National conference: ‘Where is everybody?’

I’m a shy public speaker, but today I joined two other suicide attempt survivors in speaking at the national conference of the American Association of Suicidology. Last year was the first time in the 44 years of the conference that a plenary, or full, session was devoted to the issue of attempt survivors, and one person, CW Tillman, was up there in front of hundreds of researchers and crisis workers speaking for all of us. Today’s smaller-scale talk included CW, myself and Heidi Bryan. Also with us was Stephanie Weber, who has been a pioneer in creating a support group for attempt survivors in the Chicago area.

I plan to post information from the conference on an attempt survivors’ support group in Arizona, as well as a new respite home in New Mexico for people struggling with thoughts of suicide. Another couple of interviews with attempt survivors are on the way, too. First, I’d like to share what I read at today’s session as an introduction. I had worried that people in the audience would be angry or offended by some of it, but the entire presentation went well:

I’m happy to be speaking to you today. My latest suicide attempt was a year ago. I was working in China as a reporter, and I abruptly resigned. I hiked to an abandoned village outside Beijing, took sleeping pills with a bottle of wine, lay on the ground and hoped to freeze to death in my sleep. I didn’t.

I want to be direct with you. I romanticized my attempt. And it felt good to have the attention afterwards, because I had been so alone. All of this is selfish, and I don’t know whether I’ve changed. But I’m not feeling suicidal now, and I’m back at work.

I’m also being far more open about suicide this time. I want to tell you about some of the things that have really surprised me.

– First is the silence. Where is everybody? And where are the people at this conference? How many people are drawn to working in the mental health field because of personal experience? If there’s any safe environment where people can speak openly, shouldn’t it be here? I’ve been interviewing other suicide attempt survivors for a blog I write called Talking About Suicide. Finding them hasn’t been easy. More than one has told me that people used to talk in whispers about cancer. About cancer! Look how far we’ve come. And homosexuality, more whispers. Look at it now. When will it be suicide’s turn? When can we come out? After my attempt, it seemed natural to join a support group with other attempt survivors. But New York City doesn’t have one. The number of such groups in the U.S. can be counted on one hand. That’s incredible.

– Second is the danger of suicide attempts. I have spoken to people who have shot themselves, who have jumped from buildings, who are now in wheelchairs. I have found no good research on people with permanent injury from suicide attempts. Suicide is risky all around. Desperate people are acting on poor information from anonymous websites. People who want to kill themselves end up wrecking their bodies and minds. People who don’t want to kill themselves, who want to hurt themselves instead, are dying by mistake. Suicide attempts are guesswork. Since we don’t dare talk about suicide methods, are we OK letting people take their chances? Are we sure there isn’t an intelligent way to talk about the risks involved?

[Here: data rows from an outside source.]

/-- A kernel record that keeps R42 and the limits of R30. -/
def parseKernel (d : List W8) : Option Kernel :=
  let f (o n : Nat) : Nat := field d o n
  let k : Kernel := { entry := f 4 4, regs := f 12 2, acc := f 14 1, groups := f 15 1, cw := f 16 1, ch := f 17 1, shared := f 20 4,
                      scratch := f 24 4, spill := f 28 4, strip := f 32 4 }
  let flags := f 18 2
  if k.entry % 8 = 0 ∧ 16 ≤ k.regs ∧ k.regs ≤ 256 ∧ k.regs % 16 = 0 ∧ k.acc ≤ 8 ∧ 1 ≤ k.groups ∧ k.groups ≤ 64 ∧
      clusterShapeOk k.cw k.ch = true ∧ k.shared ≤ 262144 ∧ k.shared % 1024 = 0 ∧ k.scratch ≤ 2 ^ 24 ∧ k.scratch % 65536 = 0 ∧
      k.spill ≤ 16384 ∧ k.spill % 16 = 0 ∧ flags < 4 ∧ (nbit flags 0 = decide (k.strip ≠ 0)) ∧ f 36 28 = 0
  then some k else none

/-! ### What a core has and a team needs (R245) -/

structure Need where
  slots : Nat
  gran : Nat
  acc : Nat
  shared : Nat
  deriving DecidableEq, Repr

def Need.add (a b : Need) : Need := ⟨a.slots + b.slots, a.gran + b.gran, a.acc + b.acc, a.shared + b.shared⟩
def Need.fits (a : Need) : Bool :=
  decide (a.slots ≤ Config.groupSlots) && decide (a.gran ≤ Config.granules) && decide (a.acc ≤ Config.accSlots) &&
    decide (a.shared ≤ Config.sharedBytes)

def Kernel.need (k : Kernel) : Need := ⟨k.groups, k.groups * (k.regs / 16), k.groups * k.acc, k.shared⟩

/-- A group's last lane has ended and its operations have completed (04 R119, 10 R248). -/
def Group.ended (g : Group) : Bool :=
  (allPaths.all fun i => (g.paths.rd i).isNone) && g.lands.isEmpty && g.ops.isEmpty &&
    allD.all fun d => (g.copies.rd d).st != .running

/-- What a team holds: an ended group has given back its window and tiles. -/
def teamNeed (s : State) (h : Nat) (t : Team) : Need :=
  (s.teamGroups h).foldl (fun n e =>
    if e.2.ended then n else { n with gran := n.gran + e.2.vwin / 16, acc := n.acc + e.2.acc }) ⟨t.gcount, 0, 0, t.size⟩

/-- The teams on a core. -/
def coreTeams (s : State) (core : Nat) : List (Nat × Team) := s.teams.filter fun e => e.2.core == some core

def coreUsed (s : State) (core : Nat) : Need :=
  (coreTeams s core).foldl (fun n e => n.add (teamNeed s e.1 e.2)) ⟨0, 0, 0, 0⟩

/-- The cores of a Paddock. -/
def ownsCore (s : State) (pd core : Nat) : Bool := (s.port core).owner.toNat == pd

def allStreams : List (BitVec 6) := (List.range 64).map fun i => BitVec.ofNat 6 i

/-- The streams of a Paddock. -/
def Paddock.streamList (p : Paddock) : List (Nat × Stream) :=
  allStreams.filterMap fun i => (p.streams.rd i).map fun t => (i.toNat, t)

/-- Cores that a chain keeps from other work: one that runs, or that has finished and whose strip-class teams have not all left (17 R358, 18
R369). -/
def stripCore (s : State) (pd core : Nat) : Bool :=
  (s.pad pd).streamList.any fun t => t.2.cores.getLsbD core && t.2.chains.any fun c => !c.missed &&
    (!c.finished || c.grids.any fun h => (s.grid h).isSome)

/-- Whether RECLAIM takes a core back (20 R403): no new team is placed on it. -/
def reclaiming (s : State) (core : Nat) : Bool :=
  s.fwrun.any fun r => r.cmd.opc == 0x13 && nbit (r.cmd.args.headD 0) core && (s.port core).lender.toNat == r.cmd.hdr.target.toNat

/-- Whether a cooperative grid holds a core that its Paddock gives up, until the grid ends (20 R401). -/
def coopHolds (s : State) (gh core : Nat) : Bool := match s.grid gh with | some d => d.kept.contains core | none => false

/-- Whether a core may take a team of a grid now; a pending one only restores the cooperative grid that holds it (20 R401). -/
def coreTakes (s : State) (gh : Nat) (d : Grid) (restore : Bool) (core : Nat) (n : Need) : Bool :=
  let p := s.port core
  p.owner.toNat == d.paddock && (!p.pending || (restore && coopHolds s gh core)) && !reclaiming s core &&
    (match d.origin with
     | .chain pd st n => match (s.pad pd).stream st with
       | some t => match t.chainOf n with
         | some c => if c.missed then !stripCore s d.paddock core else t.cores.getLsbD core
         | none => false
       | none => false
     | _ => !stripCore s d.paddock core) &&
    ((coreUsed s core).add n).fits

/-! ### Rectangles (R246) -/

/-- The cores of the rectangle with its origin at a mesh index, by TEAMID. -/
def rectCores (w h o : Nat) : Option (List Nat) :=
  if o % 16 + w ≤ 16 ∧ o / 16 + h ≤ 12 then
    some ((List.range (w * h)).map fun t => (o / 16 + t / w) * 16 + o % 16 + t % w)
  else none

/-- The first rectangle whose cores all pass. -/
def findRect (w h : Nat) (ok : Nat → Nat → Bool) : Option (List Nat) :=
  (List.range Config.cores).findSome? fun o => match rectCores w h o with
    | some cs => if ((List.range (w * h)).zip cs).all fun p => ok p.1 p.2 then some cs else none
    | none => none

/-- Whether `n` clusters fit at once on the cores that pass while these are empty but for `used`. -/
def fitAll (ok : Nat → Bool) (k : Kernel) : Nat → List (Nat × Need) → Bool
  | 0, _ => true
  | n + 1, used =>
    let has (c : Nat) : Need := (KMap.get used c).getD ⟨0, 0, 0, 0⟩
    match findRect k.cw k.ch fun _ c => ok c && ((has c).add k.need).fits with
    | some cs => fitAll ok k n (cs.foldl (fun u c => KMap.put u c ((has c).add k.need)) used)
    | none => false

/-! ### Refusals (R339, R247, R273, R348) -/

/-- Granules of a scratchpad slice that grids hold. -/
def sliceUsed (s : State) (i : Nat) : Nat := (s.grids.map fun e => (KMap.get e.2.slices i).getD 0).sum

/-- The scratchpad slices that a Paddock may draw from, with what each has free. -/
def freeSlices (s : State) (pd : Nat) : List (Nat × Nat) :=
  ((List.range 192).filter fun i => (s.memPort (96 + i)).owner.toNat == pd && !(s.memPort (96 + i)).pending).map fun i =>
    (i, Config.sliceGranules - sliceUsed s i)

/-- Scratchpad granules that a Paddock's slices have free. -/
def freeGranules (s : State) (pd : Nat) : Nat := ((freeSlices s pd).map (·.2)).sum

/-- Takes granules from slices in turn. -/
def takeGranules : Nat → List (Nat × Nat) → List (Nat × Nat)
  | 0, _ => []
  | _, [] => []
  | n, (i, k) :: rest => if min n k = 0 then takeGranules n rest else (i, min n k) :: takeGranules (n - min n k) rest

/-- The slices that a launch draws its granules from: any of its Paddock's (R273; which is free, log entry 9). -/
def drawGranules (s : State) (pd n : Nat) : List (Nat × Nat) :=
  let l := freeSlices s pd
  let i := Config.pick s.free % (l.length + 1)
  takeGranules n (l.drop i ++ l.take i)

def clustersOf (l : Launched) : Nat := l.gx.toNat * l.gy.toNat * l.gz.toNat

/-- What refuses a domain copy beside R339. -/
def domainOk (s : State) (vf : Nat) (l : Launched) : Bool :=
  l.gen == (s.vf vf).dgen + 1 && !l.coop &&
    (match s.modnum with | some m => l.modmask.getLsbD m.toNat | none => false) &&
    ((List.range 256).all fun m => !l.modmask.getLsbD m || (s.bound vf m).isSome)

/-- The kernel record of a launch that is not refused; the launch waits where the record's page does (14 R312). GEN is tested when the record is
read, and DGEN moves when the copy is placed: DESIGN CHOICE, R348 does not say at which of the two the test is made (log entry 27). -/
def admitLaunch (s : State) (vf pd : Nat) (l : Launched) (device : Bool) : Dev Kernel × State :=
  if !l.ok || (device && (l.isDomain || l.q != Bank.fill 0)) || (l.isDomain && !domainOk s vf l) then (.fail, s)
  else
    match s.devRead vf l.krec.toNat 64 with
    | (.fail, s) => (.fail, s)
    | (.wait, s) => (.wait, s)
    | (.dead c, s) => (.dead c, s)
    | (.ok d, s) =>
      match parseKernel d with
      | none => (.fail, s)
      | some k =>
        let whole := l.coop || l.isDomain
        if (findRect k.cw k.ch fun _ c => ownsCore s pd c).isNone || !k.need.fits ||
            (whole && (decide (98304 < clustersOf l) || !fitAll (ownsCore s pd) k (clustersOf l) [])) ||
            decide (freeGranules s pd < k.scratch / 65536) ||
            decide (65536 ≤ (s.grids.filter fun e => e.2.vf == vf).length) then (.fail, s)
        else (.ok k, s)

/-- The counter after an identifier is taken (R340). -/
def nextGridId (c : W32) : W32 := if c + 1 = 0xFFFFFFFF then 1 else c + 1

/-- An accepted launch makes a grid that waits to be placed. Its identifier, and its handle. -/
def makeGrid (s : State) (vf pd : Nat) (l : Launched) (k : Kernel) (recAddr : W64) (q : Bank 2 W64) (origin : Origin) (prio : Nat) :
    W32 × Nat × State :=
  let id := (s.vf vf).gridCounter
  let h := s.handle
  let d : Grid :=
    { vf := vf, gridid := id, paddock := pd, launch := l, kernel := k, recAddr := recAddr, q := q, origin := origin, prio := prio,
      order := h, nextCluster := 0, ends := [], scratch := [], slices := drawGranules s pd (k.scratch / 65536),
      domain := if l.isDomain then some { mask := l.modmask, got := 0, since := s.bell.toNat } else none, started := !l.isDomain, armed := [], kept := [] }
  (id, h, ({ s with grids := s.grids.put h d, handle := h + 1, free := s.free + 1 }).setVf vf fun v => { v with gridCounter := nextGridId id })

/-! ### Placing a cluster (R246, R338) -/

/-- Core-local group slots in use. -/
def usedSlots (s : State) (core : Nat) : List Nat :=
  (coreTeams s core).flatMap fun e => (s.teamGroups e.1).map fun g => g.2.slot

/-- The lowest free slots of a core, which groups take in GID order: DESIGN CHOICE, the manual does not say which they take (log entry 42). -/
def freeSlots (s : State) (core n : Nat) : List Nat :=
  ((List.range Config.groupSlots).filter fun i => !(usedSlots s core).contains i).take n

– Finally, and I don’t think you’ll like this, is the fear of thinking outside suicide prevention, of understanding that after a certain age or circumstance some adults _ I stress, adults _ truly see no real life ahead and want to die. I see no bridge between the people who want to prevent suicides and the people who want to ensure a person’s death with dignity _ but even then only if they have a terminal condition. Life is a continuum, and the thinking about suicide should be one as well. What about people in middle age who can no longer be consoled with the phrase “You have your whole life ahead of you”? What about the aging and elderly who don’t want to lose their mental sharpness or their independence? What if they have made the well-thought-out decision to end their lives on their terms? So much of the horror of suicide for the person involved is the utter loneliness of the decision. And for the other people around that person, it’s the nasty surprise. All because we don’t dare approach the subject except to reflexively say, “Don’t do it.” Some people may see that response as an expression of love and support. Others may see it as a rejection and an insult to their intelligence. We, even at this conference, are nowhere close to being comfortable with the topic of suicide. If we were, we wouldn’t panic so much and say so little.